Innovation at Scale: When It’s Easier Being Big
Often, we think of innovation as something that can only be done well by small, nimble organizations. But sometimes, being the trusted institutional voice can make it easier to turn that little innovation into a big success.
You know something that companies have been trying to kill for decades, without much luck? The business card, that paper-and-ink device that’s been used for seemingly hundreds of years.
We’ve seen myriad attempts to improve it—I remember a few years back that a company called Bump had a really clever mobile app where you could share your contact info with someone nearby by simply tapping devices together. But the problem was, it didn’t actually solve the problem it set out to.
“Intuitively, it might seem that Bump is best used as an alternative to swapping business cards,” VentureBeat reported in 2010. “But it turns out that the company’s traffic hits a peak on weekends, suggesting that it’s more of a casual or social app.”
Before that, people tried replacing traditional business cards with mini-CDs that you could stick into your computer (as long as you didn’t have a slot-loading CD-ROM, of course). A clever idea for its time, but not one that was destined to change the world. Heck, some folks even sell business cards with built-in USB flash drives.
Despite all these gimmicks and their relative lack of value, the business card refuses to die. Sure, lots of companies spend money on doing elaborate, clever designs for them, but these objects are often more trouble than they’re worth at times.
I have had it happen more than once that I fly somewhere and I realize halfway to the hotel, “oh shoot, I forgot ‘em,” only to survive without them during that conference. Sure, they’re good for putting into the jar at the local Potbelly, in hopes of winning free catering, but their value as business tools is on the decline.
They’re a device that’s in need of improving, and we have all the tools to do so. And we’ve lost other tools that made the business card worthy of our time, like the Rolodex. But the business card is so embedded in the psyche of popular culture that it’d take something equally mainstream to disrupt it.
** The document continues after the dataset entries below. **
/-- Trip lines locked and free, granted and not, inputs, cross-trigger lines and comparators. -/
theorem witness_tripLines : writes [0xF000140004, 0xF000140010, 0xF000140300] sN ∧
    (List.finRange 32).all (fun r => !(sN.recorder r).ent.v) = true ∧ fldLocked sN DTRIP_ARM_ARM = false ∧
    fldLocked (sN.fset SCHED_STAT_ADM 1) DTRIP_ARM_ARM = true ∧ (List.range 8).all (fun k => (grantee sN k).isNone) = true ∧
    (grantee (sN.fset VPI_DTGRANT0_V0 1) 0).isSome = true ∧ bitOf (sN.fget DTRIP_STATE_OUT) 0 = false ∧
    bitOf (sN.fget DTRIP_STATE_LATCH) 0 = false ∧ bitOf ((sN.fset DTRIP_STATE_OUT 1).fget DTRIP_STATE_OUT) 0 = true ∧
    bitOf (sN.fget DTRIP_BISTATE_DEB) 0 = false ∧ sN.fbit (DTRIP_BICFG_INV 0) = false ∧ (List.range 4).all (fun d => !sN.fbit (DTRIP_BIDEST_V d)) = true ∧
    (List.finRange 8).all (fun c => decide (sN.owner c ≠ 3)) = true ∧ sN.fbit (DTRIP_BICFG_STAMP 0) = false ∧
    sN.fget (DTRIP_BICFG_DEB 0) * 1000 * 65536 ≤ sLate.now ∧ sLate.tb.count < 2 ^ 48 * secUnits * 4096 ∧ sLate.domOn 5 = true ∧
    (let s := (sN.fset (PWR_OWN_OWNER 12) 2).fset (PWR_OWN_OWNER 8) 1
     writes [0xF000140100] s ∧ s.owner 12 = 2 ∧ s.owner 13 = 0 ∧ s.owner 8 = 1 ∧ s.owner 9 ≠ 1 ∧ tdcChan s 0x02 0 = none ∧
       (tdcChan ((s.fset (PWR_OWN_OWNER 3) 2).fset (TB_TDCCTL_SRC 3) 0) 0x02 0).isSome = true) ∧
    sN.fget DTRIP_BIPER_P = 0 ∧
    (let s := (sN.fset DTRIP_BIPER_P 5).fset (DTRIP_BIDEST_V 0) 1
     s.fget DTRIP_BIPER_P ≠ 0 ∧ s.fbit (DTRIP_BIDEST_V 0) = true ∧ s.fbit (DTRIP_BIDEST_V 1) = false ∧ s.ecc = [] ∧
       s.fget (DTRIP_BIDEST_CL 0) < 5 ∧ (s.gate 0 0x4100010000 8 true).rsp = .ok) ∧ sN.fbit (PWR_CMP_OUT 0) = false := by decide +kernel

/-! ### Ends of commands and the whole machine -/

/-- Commands under way and not, an exchange that passed and one that failed, a transition pending. -/
theorem witness_commandEnds : State.reset.net.actErr = none ∧ ({ security0 with next := some 1 } : Security).next ≠ none ∧ State.reset.sec.next = none ∧
    (State.reset.fset VPI_TXSTAT_BUSY 1).fget VPI_TXSTAT_BUSY ≠ 0 ∧ State.reset.fget VPI_TXCMD_CMD ≠ 2 ∧ State.reset.fget VPI_TXSTAT_ERR = 0 ∧
    (State.reset.fset VPI_TXSTAT_ERR 5).fget VPI_TXSTAT_ERR ≠ 0 ∧ (sV (vpiOf .resetting) []).fget VPI_CMDSTAT_ERR = 0 ∧
    ((sV (vpiOf .resetting) []).vpi 5).st = .resetting := by decide +kernel

/-- A state whose memories are canonical, and a step from it. -/
theorem witness_canonicalStep : MemsCanonical State.reset ∧
    ∃ t, step { State.reset with pending := [.branch 40 .eq 1 2 0] } = .next t := by
  refine ⟨by unfold MemsCanonical; decide +kernel, ?_⟩
  exact ⟨_, rfl⟩

/-! ### Well-formed commands -/

/-- Every check refuses an ill-formed command. -/
theorem test_illFormedRefused : ([.registerWrite ⟨256, 0xFF, false⟩ 0xF000090000 4 0, .takeup ⟨0x80, 64, false⟩, .registerWrite sup (2 ^ 40) 4 0,
    .registerWrite sup 0xF000090000 3 0, .handshakeWatchdogExpiry sup 0 .read 4 0 none 0, .handshakeWatchdogExpiry sup 0 .read 0 16 none 0,
    .handshakeWatchdogExpiry sup 0 .read 0 0 none 8, .tdcEdge 0 true (2 ^ 48 * secUnits), .bufferedStoreComplete 0 false 8, .slackReading 0 0 256,
    .class1Release 16384, .frameReceive 0 ⟨[], true, false, 2 ^ 48 * secUnits⟩, .accountTick [0], .reservationFrameEnd 0 [1], .arbiterGrant 0 [⟨0, 65, 1⟩], .canFrameReceive 0 ⟨2 ^ 11, false, false, false, false, []⟩,
    .canFrameReceive 0 ⟨0, false, true, true, false, []⟩, .canFrameReceive 0 ⟨0, false, false, false, false, zeroBytes 12⟩,
    .canFrameReceive 0 ⟨0, false, false, false, true, []⟩, .slotDebounceDone 0 (some []), .sfpInsert 0 (some []), .arm sup 32,
    .mulOp 0 .mulD 31 2 3] : List Instr).all (fun i => !i.wellFormed) = true := by decide +kernel

/-- The same commands with operands in range pass. -/
theorem test_wellFormedAccepted : ([.registerWrite sup 0xF000090000 4 0, .takeup sup, .handshakeWatchdogExpiry sup 0 .read 3 15 none 7,
    .tdcEdge 0 true 0, .bufferedStoreComplete 0 false 7, .slackReading 0 0 255, .class1Release 16383, .frameReceive 0 rx0,
    .accountTick (List.replicate 9 0), .reservationFrameEnd 0 [1, 2, 3, 4, 5], .reservationFrameEnd 1 [1], .arbiterGrant 0 [⟨0, 64, 1⟩], .canFrameReceive 0 ⟨2 ^ 11, true, false, false, false, zeroBytes 8⟩, .slotDebounceDone 0 (some (zeroBytes 128)),
    .sfpInsert 0 none, .arm sup 31, .mulOp 0 .mulD 30 2 3] : List Instr).all (fun i => i.wellFormed) = true := by decide +kernel

/-! ### Words of instructions -/

/-- Words built field by field from R109 to R111 decode to their instructions, and reserved ones to none. -/
theorem test_words : decodeFields 0 0xA4221808 = some (.cmac 0 1 2 3) ∧ decodeFields 0 0b00000100011000010001000000000001 = some (.aluOp 0 .sub 3 1 2) ∧
    decodeFields 0 0xFC000000 = none := by decide +kernel

/-- R115: −2³¹ ÷ −1 gives the quotient 0x7FFF_FFFF. -/
theorem test_divOverflow : (bankAt 40 (match exec (.divOp 40 .div 3 1 2) (sM.modLane 40 (fun x => { x with
    f := (x.f.setReg 1 0x80000000).setReg 2 0xFFFFFFFF })) with
  | .next t => t
  | _ => sM)).reg 3 = 0x7FFFFFFF := by decide +kernel

end Sys2Proof.Tests
end

/-! ### Register writes, field by field (R10, R496) -/

namespace Sys2Proof.Machine

/-- Subtracting from `a` the bits it shares with `b` clears them. -/
theorem testBit_sub_and (a b i : Nat) : (a - (a &&& b)).testBit i = (a.testBit i && !b.testBit i) := by
  have hle : a &&& b ≤ a := Nat.and_le_left
  have hodd : (a &&& b) % 2 = 1 ↔ a % 2 = 1 ∧ b % 2 = 1 := Nat.and_mod_two_eq_one
  induction i generalizing a b with
  | zero =>
    have hbit : (a - (a &&& b)) % 2 = 1 ↔ a % 2 = 1 ∧ ¬ b % 2 = 1 := by omega
    simp only [Nat.testBit_zero, hbit, Bool.decide_and, decide_not]
  | succ i ih =>
    have hhalf : (a - (a &&& b)) / 2 = a / 2 - (a / 2 &&& b / 2) := by
      rw [← Nat.and_div_two]
      omega
    rw [Nat.testBit_succ, Nat.testBit_succ, Nat.testBit_succ, hhalf]
    exact ih (a / 2) (b / 2) Nat.and_le_left Nat.and_mod_two_eq_one

/-- The written bits of a field fit its width. -/
@[simp] theorem fldBits_mod (f : Fld) (v : Nat) : fldBits f v % 2 ^ f.width = fldBits f v := by
  simp [fldBits, bitsOf]

/-- A write is answered as locked exactly when it gives some locked RWL field another value (R496). -/
theorem writeLocked_iff (s : State) (fs : List Fld) (v : Nat) :
    writeLocked s fs v = true ↔ ∃ f ∈ fs, ∃ a lo r, f.acc = .rwl a lo r ∧
      (alookup (a * 32 + lo) s.regs).getD r ≠ 0 ∧ fldBits f v ≠ s.fget f := by
  rw [writeLocked, List.any_eq_true]
  refine exists_congr fun f => and_congr_right fun _ => ?_
  cases h : f.acc with
  | rwl a lo r =>
    simp only [fldLocked, h, Bool.and_eq_true, bne_iff_ne]
    constructor
    · exact fun hlocked => ⟨a, lo, r, rfl, hlocked⟩
    · rintro ⟨_, _, _, ⟨⟩, hlocked⟩
      exact hlocked
  | _ => simp

/-! #### The write of one field -/

/-- The write of a field either keeps it in every state or sets it to one value in every state: both the choice and the
value come from the state before the access (R496). -/
theorem writeFld_keeps_or_sets (s0 : State) (v : Nat) (f : Fld) :
    (∀ s, writeFld s0 v f s = s) ∨ ∃ n, ∀ s, writeFld s0 v f s = s.fset f n := by
  unfold writeFld
  split
  case h_1 | h_2 => exact .inl fun _ => rfl
  case h_3 | h_4 | h_5 => exact .inr ⟨_, fun _ => rfl⟩
  case h_6 | h_7 | h_8 =>
    split
    · exact .inl fun _ => rfl
    · exact .inr ⟨_, fun _ => rfl⟩

/-- The write of one of the fields changes only those fields. -/
theorem OnlyRegs.writeFld {fs : List Fld} {s t : State} (h : OnlyRegs fs s t) (s0 : State) (v : Nat) {f : Fld} (hf : f ∈ fs) :
    OnlyRegs fs s (writeFld s0 v f t) := by
  obtain keeps | ⟨n, sets⟩ := writeFld_keeps_or_sets s0 v f
  · rwa [keeps]
  · rw [sets]; exact h.fset f n (List.mem_map_of_mem hf)

/-- The write of a field leaves the fields of other keys. -/
theorem fget_writeFld_ne {f g : Fld} (h : g.key ≠ f.key) (s0 : State) (v : Nat) (s : State) :
    (writeFld s0 v f s).fget g = s.fget g :=
  ((OnlyRegs.refl [f] s).writeFld s0 v List.mem_cons_self).2 g (by simpa using h)

/-- What the write of a field leaves in it depends on no other field. -/
theorem fget_writeFld_congr {f : Fld} {s t : State} (h : s.fget f = t.fget f) (s0 : State) (v : Nat) :
    (writeFld s0 v f s).fget f = (writeFld s0 v f t).fget f := by
  obtain keeps | ⟨n, sets⟩ := writeFld_keeps_or_sets s0 v f
  · rw [keeps, keeps, h]
  · simp [sets]

/-- A field with the code RO or RC is not written. -/
theorem fget_writeFld_readOnly {f : Fld} (hacc : f.acc = .ro ∨ f.acc = .rc) (s : State) (v : Nat) :
    (writeFld s v f s).fget f = s.fget f := by
  obtain hacc | hacc := hacc <;> rw [writeFld, hacc]

/-- A field with the code RW or WO takes the written bits. -/
theorem fget_writeFld_plain {f : Fld} (hacc : f.acc = .rw ∨ f.acc = .wo) (s : State) (v : Nat) :
    (writeFld s v f s).fget f = fldBits f v := by
  obtain hacc | hacc := hacc <;> simp [writeFld, hacc]

/-- A field that can only be set takes the written bits unless they are 0 (R474). -/
theorem fget_writeFld_rws {f : Fld} (hacc : f.acc = .rws) (s : State) (v : Nat) :
    (writeFld s v f s).fget f = if fldBits f v = 0 then s.fget f else fldBits f v := by
  simp only [writeFld, hacc]
  split <;> simp

/-- A W1C field loses the bits that are written as 1 (R10). -/
theorem testBit_writeFld_w1c {f : Fld} (hacc : f.acc = .w1c) {s : State} (hlt : s.fget f < 2 ^ f.width) (v i : Nat) :
    ((writeFld s v f s).fget f).testBit i = ((s.fget f).testBit i && !(fldBits f v).testBit i) := by
  simp only [writeFld, hacc, State.fget_fset_same]
  rw [Nat.mod_eq_of_lt (Nat.lt_of_le_of_lt (Nat.sub_le _ _) hlt), testBit_sub_and]

/-- The write of a field that a lock bit guards: a locked field keeps its value, another takes the written bits. -/
theorem fget_writeFld_lockable {f : Fld} {a lo r : Nat} (hacc : f.acc = .rwl a lo r ∨ f.acc = .rwn a lo r) (s : State) (v : Nat) :
    ((alookup (a * 32 + lo) s.regs).getD r ≠ 0 → (writeFld s v f s).fget f = s.fget f) ∧
      (¬ (alookup (a * 32 + lo) s.regs).getD r ≠ 0 → (writeFld s v f s).fget f = fldBits f v) := by
  have hlock : fldLocked s f = true ↔ (alookup (a * 32 + lo) s.regs).getD r ≠ 0 := by
    obtain hacc | hacc := hacc <;> simp [fldLocked, hacc]
  have hwrite : writeFld s v f s = if fldLocked s f then s else s.fset f (fldBits f v) := by
    obtain hacc | hacc := hacc <;> rw [writeFld, hacc]
  rw [hwrite, ← hlock]
  exact ⟨fun h => by rw [if_pos h], fun h => by rw [if_neg h, State.fget_fset_same, fldBits_mod]⟩

/-! #### The write of all fields of a register -/

/-- The write of a list of fields changes only those fields. -/
theorem onlyRegs_each_writeFld (s0 : State) (v : Nat) (fs : List Fld) (s : State) :
    OnlyRegs fs s (s.each fs (writeFld s0 v)) :=
  List.foldlRecOn fs _ (OnlyRegs.refl fs s) fun _ h _ hf => h.writeFld s0 v hf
Recently, LinkedIn decided to take a shot. As Engadget reported, the Microsoft-owned social network added a new feature to its mobile app that puts a QR code in reach at all times, right in the search bar.
What’s the QR code for? Easy: Sharing your information with others. It puts a camera and the code right there. In fact, you can even put the QR code on marketing materials if you so choose, making it possible to put one foot in the tech world and one foot outside of it. It may be the only good implementation of QR codes in history.
So what makes this different from Bump, or some other app? Easy: Scale. Ten to one, if you’re going to a conference, everyone there already has the LinkedIn app.
Ah, the true secret sauce: mass adoption. By pulling off the hard part—achieving scale, notoriety, and success—LinkedIn is in a position where it makes the potential for adding small but innovative things a lot easier to push out.
Innovation, Helped By Authority
I don’t have an inside track on whether LinkedIn’s tactic is going to work, and I can’t see the future. But what I can see is that they have many of the elements that could lead to success in this case. And for associations, which may be in a similar place, it’s a template that represents opportunity if considered in the right way.
It’s a situation where a market leader in a related field (in this case, business social networking) takes advantage of its technical strengths to improve something that isn’t as good as it could be. If done right, it could be a game changer.
There are plenty of examples of this in the world of technology: The iPod, the iPhone, and Gmail all came to life as small skunkworks projects that improved on things that didn’t work as well when coming from other companies. They used the authority and market position afforded to them by their corporate parent to improve on things already out there on the market—CDs, for example, did the job, as did those old Nokia phones. The things that already existed worked without any issues, but by choosing to improve something established, they opened up new business lines and improved existing ones. And they made a whole bunch of other stuff obsolete in the process.
Your association may not be making computer hardware, but it is likely coming from a similar position of strength, in the way that it’s so established. Just as there are things that startups can do better than established companies, large legacy organizations are in a position where they can have a say on a big idea.
Innovation within a large organization is tough. You have to worry about harming old lines of business when introducing new technologies. (Which is why LinkedIn is trying to reinvent the business card, not VistaPrint.) You may not be as nimble as you’d like to be.
But, on the other hand, your size and authority in a specific sector are an opportunity to try something big.
You know, like replacing the business card.